Please repeat, from the entries that follow, the lines from the one containing "BitVec.ofNat 2 (w >>> 2)⟩" through the one containing "3 => .ok .waitAll" exactly, adding nothing.

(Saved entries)
☆ ☆ ☆ ☆ ☆

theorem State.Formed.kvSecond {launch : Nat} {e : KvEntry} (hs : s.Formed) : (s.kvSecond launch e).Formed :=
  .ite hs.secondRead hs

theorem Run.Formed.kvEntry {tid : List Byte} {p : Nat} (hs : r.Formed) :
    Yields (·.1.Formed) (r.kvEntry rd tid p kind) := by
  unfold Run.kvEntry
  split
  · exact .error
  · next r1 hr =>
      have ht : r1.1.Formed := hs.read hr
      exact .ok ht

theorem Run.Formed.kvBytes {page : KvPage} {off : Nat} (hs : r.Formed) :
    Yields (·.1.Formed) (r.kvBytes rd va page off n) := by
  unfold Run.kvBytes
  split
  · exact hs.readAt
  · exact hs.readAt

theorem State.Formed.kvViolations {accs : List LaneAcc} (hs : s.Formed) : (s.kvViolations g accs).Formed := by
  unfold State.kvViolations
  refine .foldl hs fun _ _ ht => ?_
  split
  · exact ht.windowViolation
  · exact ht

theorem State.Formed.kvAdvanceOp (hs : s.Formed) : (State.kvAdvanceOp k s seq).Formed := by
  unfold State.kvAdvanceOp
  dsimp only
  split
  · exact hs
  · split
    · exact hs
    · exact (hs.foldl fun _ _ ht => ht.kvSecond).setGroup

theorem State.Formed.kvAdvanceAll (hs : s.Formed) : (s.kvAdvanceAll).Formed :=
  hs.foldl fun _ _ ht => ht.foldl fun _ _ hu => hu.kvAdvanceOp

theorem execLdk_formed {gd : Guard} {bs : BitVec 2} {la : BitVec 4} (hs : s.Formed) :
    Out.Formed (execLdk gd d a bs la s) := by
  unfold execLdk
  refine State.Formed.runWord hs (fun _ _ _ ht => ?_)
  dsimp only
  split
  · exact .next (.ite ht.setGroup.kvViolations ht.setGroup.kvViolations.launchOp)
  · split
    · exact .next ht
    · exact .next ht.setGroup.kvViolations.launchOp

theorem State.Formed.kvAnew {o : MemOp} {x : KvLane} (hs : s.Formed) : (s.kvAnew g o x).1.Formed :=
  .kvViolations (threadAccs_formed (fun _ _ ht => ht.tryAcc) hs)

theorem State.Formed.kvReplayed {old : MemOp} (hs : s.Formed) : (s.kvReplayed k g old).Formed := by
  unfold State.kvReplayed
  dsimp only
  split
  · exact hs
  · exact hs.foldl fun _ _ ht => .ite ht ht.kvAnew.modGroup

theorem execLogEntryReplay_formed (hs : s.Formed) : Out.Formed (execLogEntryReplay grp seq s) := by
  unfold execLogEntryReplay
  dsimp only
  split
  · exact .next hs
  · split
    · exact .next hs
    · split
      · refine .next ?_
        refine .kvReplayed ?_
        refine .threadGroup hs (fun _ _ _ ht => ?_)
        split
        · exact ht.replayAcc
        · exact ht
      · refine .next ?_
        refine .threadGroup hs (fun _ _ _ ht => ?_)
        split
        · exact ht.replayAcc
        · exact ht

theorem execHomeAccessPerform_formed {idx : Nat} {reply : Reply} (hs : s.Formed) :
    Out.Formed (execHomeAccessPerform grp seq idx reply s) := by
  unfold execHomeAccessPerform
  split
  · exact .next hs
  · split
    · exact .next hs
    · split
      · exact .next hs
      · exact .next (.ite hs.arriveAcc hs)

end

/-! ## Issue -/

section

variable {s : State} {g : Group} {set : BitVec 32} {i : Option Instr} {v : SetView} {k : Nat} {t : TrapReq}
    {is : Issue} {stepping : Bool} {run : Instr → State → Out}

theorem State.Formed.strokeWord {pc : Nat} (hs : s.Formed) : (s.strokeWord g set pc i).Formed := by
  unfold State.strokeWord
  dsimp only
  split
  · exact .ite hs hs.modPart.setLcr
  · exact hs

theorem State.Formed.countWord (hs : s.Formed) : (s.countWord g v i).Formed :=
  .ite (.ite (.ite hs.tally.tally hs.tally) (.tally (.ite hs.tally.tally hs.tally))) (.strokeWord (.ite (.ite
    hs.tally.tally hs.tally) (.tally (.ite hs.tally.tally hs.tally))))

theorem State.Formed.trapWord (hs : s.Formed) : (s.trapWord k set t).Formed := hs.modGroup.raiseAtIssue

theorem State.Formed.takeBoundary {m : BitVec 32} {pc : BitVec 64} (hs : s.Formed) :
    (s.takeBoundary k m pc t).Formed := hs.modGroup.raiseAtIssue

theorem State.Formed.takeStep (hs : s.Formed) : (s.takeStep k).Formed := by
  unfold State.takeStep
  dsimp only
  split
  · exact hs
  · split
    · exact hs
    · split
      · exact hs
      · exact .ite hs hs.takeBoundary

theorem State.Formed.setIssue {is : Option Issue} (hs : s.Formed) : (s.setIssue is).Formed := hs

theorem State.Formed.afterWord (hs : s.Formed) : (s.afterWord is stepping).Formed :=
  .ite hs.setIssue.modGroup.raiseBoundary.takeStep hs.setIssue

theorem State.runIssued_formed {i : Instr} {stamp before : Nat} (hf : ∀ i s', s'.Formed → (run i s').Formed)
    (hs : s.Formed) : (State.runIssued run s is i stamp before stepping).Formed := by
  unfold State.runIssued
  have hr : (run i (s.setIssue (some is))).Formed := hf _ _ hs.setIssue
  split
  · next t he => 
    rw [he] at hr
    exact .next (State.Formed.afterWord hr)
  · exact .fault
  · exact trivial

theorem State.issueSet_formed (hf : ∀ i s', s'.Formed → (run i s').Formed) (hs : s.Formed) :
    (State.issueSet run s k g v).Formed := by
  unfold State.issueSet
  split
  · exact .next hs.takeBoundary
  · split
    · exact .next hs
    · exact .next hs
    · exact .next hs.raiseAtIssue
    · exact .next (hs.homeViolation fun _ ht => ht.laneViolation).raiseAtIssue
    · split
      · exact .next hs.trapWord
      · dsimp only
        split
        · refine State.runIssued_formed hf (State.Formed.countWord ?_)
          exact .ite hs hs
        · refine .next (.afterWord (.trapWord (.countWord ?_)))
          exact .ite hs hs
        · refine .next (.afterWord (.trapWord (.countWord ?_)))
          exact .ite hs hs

☆ ☆ ☆ ☆ ☆

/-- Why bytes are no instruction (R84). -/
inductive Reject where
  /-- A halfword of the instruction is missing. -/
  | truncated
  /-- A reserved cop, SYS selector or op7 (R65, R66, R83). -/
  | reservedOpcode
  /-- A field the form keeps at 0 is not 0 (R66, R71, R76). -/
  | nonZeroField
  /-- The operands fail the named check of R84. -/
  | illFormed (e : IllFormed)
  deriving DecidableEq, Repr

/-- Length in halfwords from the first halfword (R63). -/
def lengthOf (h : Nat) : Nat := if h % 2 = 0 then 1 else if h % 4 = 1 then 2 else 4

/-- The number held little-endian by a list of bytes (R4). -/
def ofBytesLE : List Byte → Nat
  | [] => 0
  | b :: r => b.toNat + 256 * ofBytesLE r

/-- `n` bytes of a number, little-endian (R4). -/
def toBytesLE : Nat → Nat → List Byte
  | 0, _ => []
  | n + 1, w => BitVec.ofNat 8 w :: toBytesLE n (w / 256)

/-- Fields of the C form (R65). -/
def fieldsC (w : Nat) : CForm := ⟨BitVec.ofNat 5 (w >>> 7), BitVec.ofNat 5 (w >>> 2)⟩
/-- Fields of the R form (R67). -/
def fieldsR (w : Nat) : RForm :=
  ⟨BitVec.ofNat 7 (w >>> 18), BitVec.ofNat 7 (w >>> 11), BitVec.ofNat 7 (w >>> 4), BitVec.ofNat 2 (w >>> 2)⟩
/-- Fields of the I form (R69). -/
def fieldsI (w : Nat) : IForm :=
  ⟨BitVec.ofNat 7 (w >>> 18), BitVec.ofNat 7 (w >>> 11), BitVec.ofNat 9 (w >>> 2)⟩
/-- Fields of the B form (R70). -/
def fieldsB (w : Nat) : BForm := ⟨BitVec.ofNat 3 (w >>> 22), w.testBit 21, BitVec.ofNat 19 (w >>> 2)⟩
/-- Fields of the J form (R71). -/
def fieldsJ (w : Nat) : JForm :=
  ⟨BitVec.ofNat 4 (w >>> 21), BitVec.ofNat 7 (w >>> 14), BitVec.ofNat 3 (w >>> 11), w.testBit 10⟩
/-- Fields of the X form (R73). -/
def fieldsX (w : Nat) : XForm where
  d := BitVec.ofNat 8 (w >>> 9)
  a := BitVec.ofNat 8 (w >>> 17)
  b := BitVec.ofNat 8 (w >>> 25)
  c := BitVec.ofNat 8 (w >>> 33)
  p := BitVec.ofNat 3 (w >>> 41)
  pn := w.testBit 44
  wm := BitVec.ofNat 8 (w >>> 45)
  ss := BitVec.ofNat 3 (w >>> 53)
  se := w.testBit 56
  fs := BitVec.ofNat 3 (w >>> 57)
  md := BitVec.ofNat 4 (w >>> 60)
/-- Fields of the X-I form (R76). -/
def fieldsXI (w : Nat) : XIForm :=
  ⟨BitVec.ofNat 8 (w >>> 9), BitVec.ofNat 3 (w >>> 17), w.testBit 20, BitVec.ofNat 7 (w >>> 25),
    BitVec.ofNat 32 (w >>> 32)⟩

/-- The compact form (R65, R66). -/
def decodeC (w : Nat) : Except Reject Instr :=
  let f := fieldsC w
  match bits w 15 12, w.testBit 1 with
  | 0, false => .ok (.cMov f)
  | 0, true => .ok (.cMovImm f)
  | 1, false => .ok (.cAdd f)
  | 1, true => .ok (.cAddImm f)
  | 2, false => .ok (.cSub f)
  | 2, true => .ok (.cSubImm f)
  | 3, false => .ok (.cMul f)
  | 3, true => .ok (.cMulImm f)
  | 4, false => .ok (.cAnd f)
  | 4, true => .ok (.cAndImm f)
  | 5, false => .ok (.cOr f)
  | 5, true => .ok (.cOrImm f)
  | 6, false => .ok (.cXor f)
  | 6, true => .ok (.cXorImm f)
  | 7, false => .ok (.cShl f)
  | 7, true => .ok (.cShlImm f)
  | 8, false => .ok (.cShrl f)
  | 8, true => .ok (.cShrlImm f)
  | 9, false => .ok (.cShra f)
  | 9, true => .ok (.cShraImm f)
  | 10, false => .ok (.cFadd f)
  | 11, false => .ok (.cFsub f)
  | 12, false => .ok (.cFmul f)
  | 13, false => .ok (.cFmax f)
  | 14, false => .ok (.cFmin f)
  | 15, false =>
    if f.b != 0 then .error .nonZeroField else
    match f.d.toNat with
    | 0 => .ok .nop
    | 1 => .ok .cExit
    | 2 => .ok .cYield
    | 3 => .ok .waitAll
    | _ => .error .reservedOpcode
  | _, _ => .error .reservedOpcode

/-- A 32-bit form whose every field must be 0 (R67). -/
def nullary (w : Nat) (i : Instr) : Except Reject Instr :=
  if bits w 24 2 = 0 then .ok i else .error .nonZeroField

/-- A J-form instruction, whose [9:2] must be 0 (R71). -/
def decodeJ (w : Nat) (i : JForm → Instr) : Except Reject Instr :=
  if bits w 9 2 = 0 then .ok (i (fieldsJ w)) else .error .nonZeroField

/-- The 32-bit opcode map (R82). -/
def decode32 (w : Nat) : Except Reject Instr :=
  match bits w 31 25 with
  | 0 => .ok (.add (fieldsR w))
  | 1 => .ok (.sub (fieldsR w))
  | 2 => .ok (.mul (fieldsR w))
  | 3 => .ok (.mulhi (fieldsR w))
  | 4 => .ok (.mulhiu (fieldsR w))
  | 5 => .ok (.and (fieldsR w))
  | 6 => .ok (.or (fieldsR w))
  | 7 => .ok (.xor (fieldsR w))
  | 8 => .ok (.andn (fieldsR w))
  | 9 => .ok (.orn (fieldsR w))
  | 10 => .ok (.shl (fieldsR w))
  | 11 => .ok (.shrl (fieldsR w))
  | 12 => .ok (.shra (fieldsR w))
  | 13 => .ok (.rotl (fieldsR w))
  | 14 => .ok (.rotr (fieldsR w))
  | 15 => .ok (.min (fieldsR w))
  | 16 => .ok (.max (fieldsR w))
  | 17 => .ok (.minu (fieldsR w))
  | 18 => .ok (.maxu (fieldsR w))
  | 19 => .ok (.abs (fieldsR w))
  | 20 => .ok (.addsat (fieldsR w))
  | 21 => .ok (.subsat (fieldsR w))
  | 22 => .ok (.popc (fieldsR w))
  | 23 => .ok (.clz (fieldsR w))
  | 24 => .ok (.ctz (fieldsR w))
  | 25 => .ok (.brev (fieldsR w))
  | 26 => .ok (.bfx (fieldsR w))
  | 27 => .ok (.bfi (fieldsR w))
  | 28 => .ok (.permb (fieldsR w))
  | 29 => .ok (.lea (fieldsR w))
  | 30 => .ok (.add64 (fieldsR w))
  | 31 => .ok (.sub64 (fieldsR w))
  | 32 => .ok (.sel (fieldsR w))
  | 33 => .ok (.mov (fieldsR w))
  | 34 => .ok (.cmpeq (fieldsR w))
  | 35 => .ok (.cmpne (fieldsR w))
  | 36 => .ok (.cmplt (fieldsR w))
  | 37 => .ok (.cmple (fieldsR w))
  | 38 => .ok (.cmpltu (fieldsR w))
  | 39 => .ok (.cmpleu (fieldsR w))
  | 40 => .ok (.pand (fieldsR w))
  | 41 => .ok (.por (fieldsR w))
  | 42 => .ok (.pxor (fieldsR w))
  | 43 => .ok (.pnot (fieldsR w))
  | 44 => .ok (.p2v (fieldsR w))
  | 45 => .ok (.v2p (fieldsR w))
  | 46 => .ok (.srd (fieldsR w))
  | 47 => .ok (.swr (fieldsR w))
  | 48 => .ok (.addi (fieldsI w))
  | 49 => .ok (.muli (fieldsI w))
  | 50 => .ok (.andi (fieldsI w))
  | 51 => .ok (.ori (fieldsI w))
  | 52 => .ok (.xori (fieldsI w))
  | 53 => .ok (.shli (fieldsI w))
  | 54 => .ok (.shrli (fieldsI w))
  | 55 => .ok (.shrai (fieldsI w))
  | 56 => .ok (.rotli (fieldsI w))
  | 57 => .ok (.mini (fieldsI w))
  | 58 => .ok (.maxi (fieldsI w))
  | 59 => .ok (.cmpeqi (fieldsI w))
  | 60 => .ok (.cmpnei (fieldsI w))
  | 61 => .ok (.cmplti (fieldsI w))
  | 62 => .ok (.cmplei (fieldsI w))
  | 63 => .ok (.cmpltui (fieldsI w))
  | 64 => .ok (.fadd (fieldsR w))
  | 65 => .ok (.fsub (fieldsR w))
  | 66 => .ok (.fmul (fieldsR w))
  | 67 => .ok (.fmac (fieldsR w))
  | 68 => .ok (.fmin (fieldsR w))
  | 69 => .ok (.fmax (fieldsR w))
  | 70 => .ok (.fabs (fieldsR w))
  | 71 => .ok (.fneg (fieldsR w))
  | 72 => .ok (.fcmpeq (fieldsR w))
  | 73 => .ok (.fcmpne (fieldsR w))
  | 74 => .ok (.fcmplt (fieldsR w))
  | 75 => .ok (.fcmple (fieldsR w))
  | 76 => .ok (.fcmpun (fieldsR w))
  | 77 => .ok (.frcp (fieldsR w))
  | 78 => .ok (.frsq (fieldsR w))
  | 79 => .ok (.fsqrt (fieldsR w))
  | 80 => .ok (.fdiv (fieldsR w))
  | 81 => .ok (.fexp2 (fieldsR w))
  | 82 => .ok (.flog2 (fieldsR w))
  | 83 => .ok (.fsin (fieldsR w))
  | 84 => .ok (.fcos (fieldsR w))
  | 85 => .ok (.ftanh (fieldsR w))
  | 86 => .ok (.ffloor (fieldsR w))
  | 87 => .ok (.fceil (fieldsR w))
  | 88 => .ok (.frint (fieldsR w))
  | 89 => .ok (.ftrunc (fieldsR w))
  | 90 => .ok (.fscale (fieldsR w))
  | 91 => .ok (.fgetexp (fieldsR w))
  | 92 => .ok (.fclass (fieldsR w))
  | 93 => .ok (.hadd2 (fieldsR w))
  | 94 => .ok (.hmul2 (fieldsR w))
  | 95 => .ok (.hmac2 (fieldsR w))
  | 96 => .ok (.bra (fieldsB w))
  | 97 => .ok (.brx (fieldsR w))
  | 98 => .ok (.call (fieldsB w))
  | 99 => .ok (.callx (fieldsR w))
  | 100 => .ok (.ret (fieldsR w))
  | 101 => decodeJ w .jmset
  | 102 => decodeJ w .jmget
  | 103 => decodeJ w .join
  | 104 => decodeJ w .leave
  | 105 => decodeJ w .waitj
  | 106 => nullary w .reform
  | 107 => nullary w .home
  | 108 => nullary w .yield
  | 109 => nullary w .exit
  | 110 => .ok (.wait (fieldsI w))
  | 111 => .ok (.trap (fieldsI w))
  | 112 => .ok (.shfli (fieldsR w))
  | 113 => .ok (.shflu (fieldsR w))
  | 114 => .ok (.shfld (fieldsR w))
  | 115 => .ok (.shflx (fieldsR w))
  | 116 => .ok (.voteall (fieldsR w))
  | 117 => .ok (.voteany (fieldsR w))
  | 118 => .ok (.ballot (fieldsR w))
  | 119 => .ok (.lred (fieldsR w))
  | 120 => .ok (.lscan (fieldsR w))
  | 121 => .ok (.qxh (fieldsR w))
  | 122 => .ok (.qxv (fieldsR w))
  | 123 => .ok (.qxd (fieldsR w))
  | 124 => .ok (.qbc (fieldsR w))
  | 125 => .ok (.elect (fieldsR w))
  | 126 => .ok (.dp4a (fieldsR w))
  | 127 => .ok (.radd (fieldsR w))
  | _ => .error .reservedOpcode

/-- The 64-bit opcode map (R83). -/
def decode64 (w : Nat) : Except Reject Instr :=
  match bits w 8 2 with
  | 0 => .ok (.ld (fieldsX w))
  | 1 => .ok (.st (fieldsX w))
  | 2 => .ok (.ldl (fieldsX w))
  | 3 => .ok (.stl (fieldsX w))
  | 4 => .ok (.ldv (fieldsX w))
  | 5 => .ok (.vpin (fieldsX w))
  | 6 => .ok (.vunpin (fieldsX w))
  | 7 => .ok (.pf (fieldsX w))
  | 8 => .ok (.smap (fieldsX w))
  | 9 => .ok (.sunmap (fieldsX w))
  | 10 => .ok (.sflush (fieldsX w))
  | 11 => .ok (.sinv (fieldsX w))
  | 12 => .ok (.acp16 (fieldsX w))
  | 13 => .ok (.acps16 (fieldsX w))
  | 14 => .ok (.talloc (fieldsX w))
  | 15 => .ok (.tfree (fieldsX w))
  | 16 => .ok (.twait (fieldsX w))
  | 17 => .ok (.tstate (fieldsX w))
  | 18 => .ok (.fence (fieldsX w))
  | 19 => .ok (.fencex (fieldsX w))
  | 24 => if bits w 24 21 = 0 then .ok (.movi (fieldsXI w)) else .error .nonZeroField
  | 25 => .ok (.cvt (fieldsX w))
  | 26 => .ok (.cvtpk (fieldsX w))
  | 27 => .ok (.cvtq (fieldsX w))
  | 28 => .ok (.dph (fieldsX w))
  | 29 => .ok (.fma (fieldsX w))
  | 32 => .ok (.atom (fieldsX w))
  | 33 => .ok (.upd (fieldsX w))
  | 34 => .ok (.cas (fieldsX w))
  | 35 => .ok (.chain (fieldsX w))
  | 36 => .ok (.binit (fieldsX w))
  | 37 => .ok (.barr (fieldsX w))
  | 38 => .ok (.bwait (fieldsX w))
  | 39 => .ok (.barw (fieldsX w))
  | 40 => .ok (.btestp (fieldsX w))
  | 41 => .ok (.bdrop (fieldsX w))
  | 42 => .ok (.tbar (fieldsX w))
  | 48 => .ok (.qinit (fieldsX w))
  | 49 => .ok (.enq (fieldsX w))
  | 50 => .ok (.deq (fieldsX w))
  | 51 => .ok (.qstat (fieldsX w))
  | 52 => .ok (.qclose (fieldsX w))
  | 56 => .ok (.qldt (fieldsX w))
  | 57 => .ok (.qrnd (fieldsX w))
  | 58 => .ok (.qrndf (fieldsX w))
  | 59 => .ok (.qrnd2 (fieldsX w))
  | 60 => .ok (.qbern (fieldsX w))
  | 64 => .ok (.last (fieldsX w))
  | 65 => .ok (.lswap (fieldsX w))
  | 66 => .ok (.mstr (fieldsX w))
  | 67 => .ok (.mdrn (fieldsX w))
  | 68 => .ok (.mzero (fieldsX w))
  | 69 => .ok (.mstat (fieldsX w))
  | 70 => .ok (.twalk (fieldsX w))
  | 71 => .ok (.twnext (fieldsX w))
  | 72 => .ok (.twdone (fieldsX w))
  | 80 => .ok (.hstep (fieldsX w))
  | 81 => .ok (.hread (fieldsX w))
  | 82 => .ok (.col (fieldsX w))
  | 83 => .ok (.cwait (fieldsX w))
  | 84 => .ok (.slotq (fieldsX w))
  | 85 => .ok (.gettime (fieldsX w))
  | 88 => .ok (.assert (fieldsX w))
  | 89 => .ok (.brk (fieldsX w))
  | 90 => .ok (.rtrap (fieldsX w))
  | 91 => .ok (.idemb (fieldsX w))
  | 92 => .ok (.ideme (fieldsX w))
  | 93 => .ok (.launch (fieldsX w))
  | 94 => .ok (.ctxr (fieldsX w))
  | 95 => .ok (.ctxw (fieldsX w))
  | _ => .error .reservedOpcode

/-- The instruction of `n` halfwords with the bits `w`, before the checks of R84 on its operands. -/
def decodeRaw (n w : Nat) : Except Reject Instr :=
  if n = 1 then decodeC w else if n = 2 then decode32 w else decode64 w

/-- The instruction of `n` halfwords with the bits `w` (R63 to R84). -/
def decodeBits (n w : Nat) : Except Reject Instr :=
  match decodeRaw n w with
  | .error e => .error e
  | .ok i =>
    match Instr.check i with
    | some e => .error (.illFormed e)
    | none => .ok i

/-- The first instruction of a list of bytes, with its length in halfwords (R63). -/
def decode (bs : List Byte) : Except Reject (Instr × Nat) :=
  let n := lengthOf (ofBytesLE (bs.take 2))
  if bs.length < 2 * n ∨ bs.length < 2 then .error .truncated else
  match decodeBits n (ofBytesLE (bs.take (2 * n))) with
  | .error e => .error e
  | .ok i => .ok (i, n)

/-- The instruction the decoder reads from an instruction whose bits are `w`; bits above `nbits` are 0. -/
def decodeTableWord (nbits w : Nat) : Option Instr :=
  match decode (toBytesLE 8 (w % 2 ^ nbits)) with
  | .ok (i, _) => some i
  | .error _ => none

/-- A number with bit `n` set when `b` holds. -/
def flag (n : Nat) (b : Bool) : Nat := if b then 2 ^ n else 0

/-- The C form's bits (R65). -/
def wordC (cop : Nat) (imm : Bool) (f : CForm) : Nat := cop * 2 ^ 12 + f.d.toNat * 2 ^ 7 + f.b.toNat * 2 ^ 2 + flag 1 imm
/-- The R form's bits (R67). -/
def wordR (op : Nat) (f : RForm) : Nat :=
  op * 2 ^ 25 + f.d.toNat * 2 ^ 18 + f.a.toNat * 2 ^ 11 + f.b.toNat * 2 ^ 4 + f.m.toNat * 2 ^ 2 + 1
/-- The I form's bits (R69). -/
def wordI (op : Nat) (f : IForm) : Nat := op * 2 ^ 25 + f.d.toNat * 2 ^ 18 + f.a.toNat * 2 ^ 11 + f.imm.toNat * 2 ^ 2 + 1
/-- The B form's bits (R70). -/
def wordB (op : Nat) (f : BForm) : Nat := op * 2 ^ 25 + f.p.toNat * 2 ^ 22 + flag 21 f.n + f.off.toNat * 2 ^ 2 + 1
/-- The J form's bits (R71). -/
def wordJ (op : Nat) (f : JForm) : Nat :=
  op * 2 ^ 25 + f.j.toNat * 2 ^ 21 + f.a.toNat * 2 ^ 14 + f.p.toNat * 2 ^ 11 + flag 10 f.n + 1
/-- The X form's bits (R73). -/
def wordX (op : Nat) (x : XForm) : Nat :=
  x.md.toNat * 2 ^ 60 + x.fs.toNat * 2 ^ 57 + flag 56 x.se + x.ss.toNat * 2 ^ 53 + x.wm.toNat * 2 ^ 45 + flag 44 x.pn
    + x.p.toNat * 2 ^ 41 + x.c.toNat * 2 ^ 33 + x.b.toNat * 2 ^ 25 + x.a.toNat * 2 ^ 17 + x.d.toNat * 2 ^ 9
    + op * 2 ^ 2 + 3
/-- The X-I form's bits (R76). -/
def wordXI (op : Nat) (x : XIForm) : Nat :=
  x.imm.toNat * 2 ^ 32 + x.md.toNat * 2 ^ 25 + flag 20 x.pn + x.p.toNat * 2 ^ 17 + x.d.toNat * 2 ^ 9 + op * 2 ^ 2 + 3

☆ ☆ ☆ ☆ ☆

ANSWER TO THE PROBLEM:
  ⟨BitVec.ofNat 7 (w >>> 18), BitVec.ofNat 7 (w >>> 11), BitVec.ofNat 7 (w >>> 4), BitVec.ofNat 2 (w >>> 2)⟩
/-- Fields of the I form (R69). -/
def fieldsI (w : Nat) : IForm :=
  ⟨BitVec.ofNat 7 (w >>> 18), BitVec.ofNat 7 (w >>> 11), BitVec.ofNat 9 (w >>> 2)⟩
/-- Fields of the B form (R70). -/
def fieldsB (w : Nat) : BForm := ⟨BitVec.ofNat 3 (w >>> 22), w.testBit 21, BitVec.ofNat 19 (w >>> 2)⟩
/-- Fields of the J form (R71). -/
def fieldsJ (w : Nat) : JForm :=
  ⟨BitVec.ofNat 4 (w >>> 21), BitVec.ofNat 7 (w >>> 14), BitVec.ofNat 3 (w >>> 11), w.testBit 10⟩
/-- Fields of the X form (R73). -/
def fieldsX (w : Nat) : XForm where
  d := BitVec.ofNat 8 (w >>> 9)
  a := BitVec.ofNat 8 (w >>> 17)
  b := BitVec.ofNat 8 (w >>> 25)
  c := BitVec.ofNat 8 (w >>> 33)
  p := BitVec.ofNat 3 (w >>> 41)
  pn := w.testBit 44
  wm := BitVec.ofNat 8 (w >>> 45)
  ss := BitVec.ofNat 3 (w >>> 53)
  se := w.testBit 56
  fs := BitVec.ofNat 3 (w >>> 57)
  md := BitVec.ofNat 4 (w >>> 60)
/-- Fields of the X-I form (R76). -/
def fieldsXI (w : Nat) : XIForm :=
  ⟨BitVec.ofNat 8 (w >>> 9), BitVec.ofNat 3 (w >>> 17), w.testBit 20, BitVec.ofNat 7 (w >>> 25),
    BitVec.ofNat 32 (w >>> 32)⟩

/-- The compact form (R65, R66). -/
def decodeC (w : Nat) : Except Reject Instr :=
  let f := fieldsC w
  match bits w 15 12, w.testBit 1 with
  | 0, false => .ok (.cMov f)
  | 0, true => .ok (.cMovImm f)
  | 1, false => .ok (.cAdd f)
  | 1, true => .ok (.cAddImm f)
  | 2, false => .ok (.cSub f)
  | 2, true => .ok (.cSubImm f)
  | 3, false => .ok (.cMul f)
  | 3, true => .ok (.cMulImm f)
  | 4, false => .ok (.cAnd f)
  | 4, true => .ok (.cAndImm f)
  | 5, false => .ok (.cOr f)
  | 5, true => .ok (.cOrImm f)
  | 6, false => .ok (.cXor f)
  | 6, true => .ok (.cXorImm f)
  | 7, false => .ok (.cShl f)
  | 7, true => .ok (.cShlImm f)
  | 8, false => .ok (.cShrl f)
  | 8, true => .ok (.cShrlImm f)
  | 9, false => .ok (.cShra f)
  | 9, true => .ok (.cShraImm f)
  | 10, false => .ok (.cFadd f)
  | 11, false => .ok (.cFsub f)
  | 12, false => .ok (.cFmul f)
  | 13, false => .ok (.cFmax f)
  | 14, false => .ok (.cFmin f)
  | 15, false =>
    if f.b != 0 then .error .nonZeroField else
    match f.d.toNat with
    | 0 => .ok .nop
    | 1 => .ok .cExit
    | 2 => .ok .cYield
    | 3 => .ok .waitAll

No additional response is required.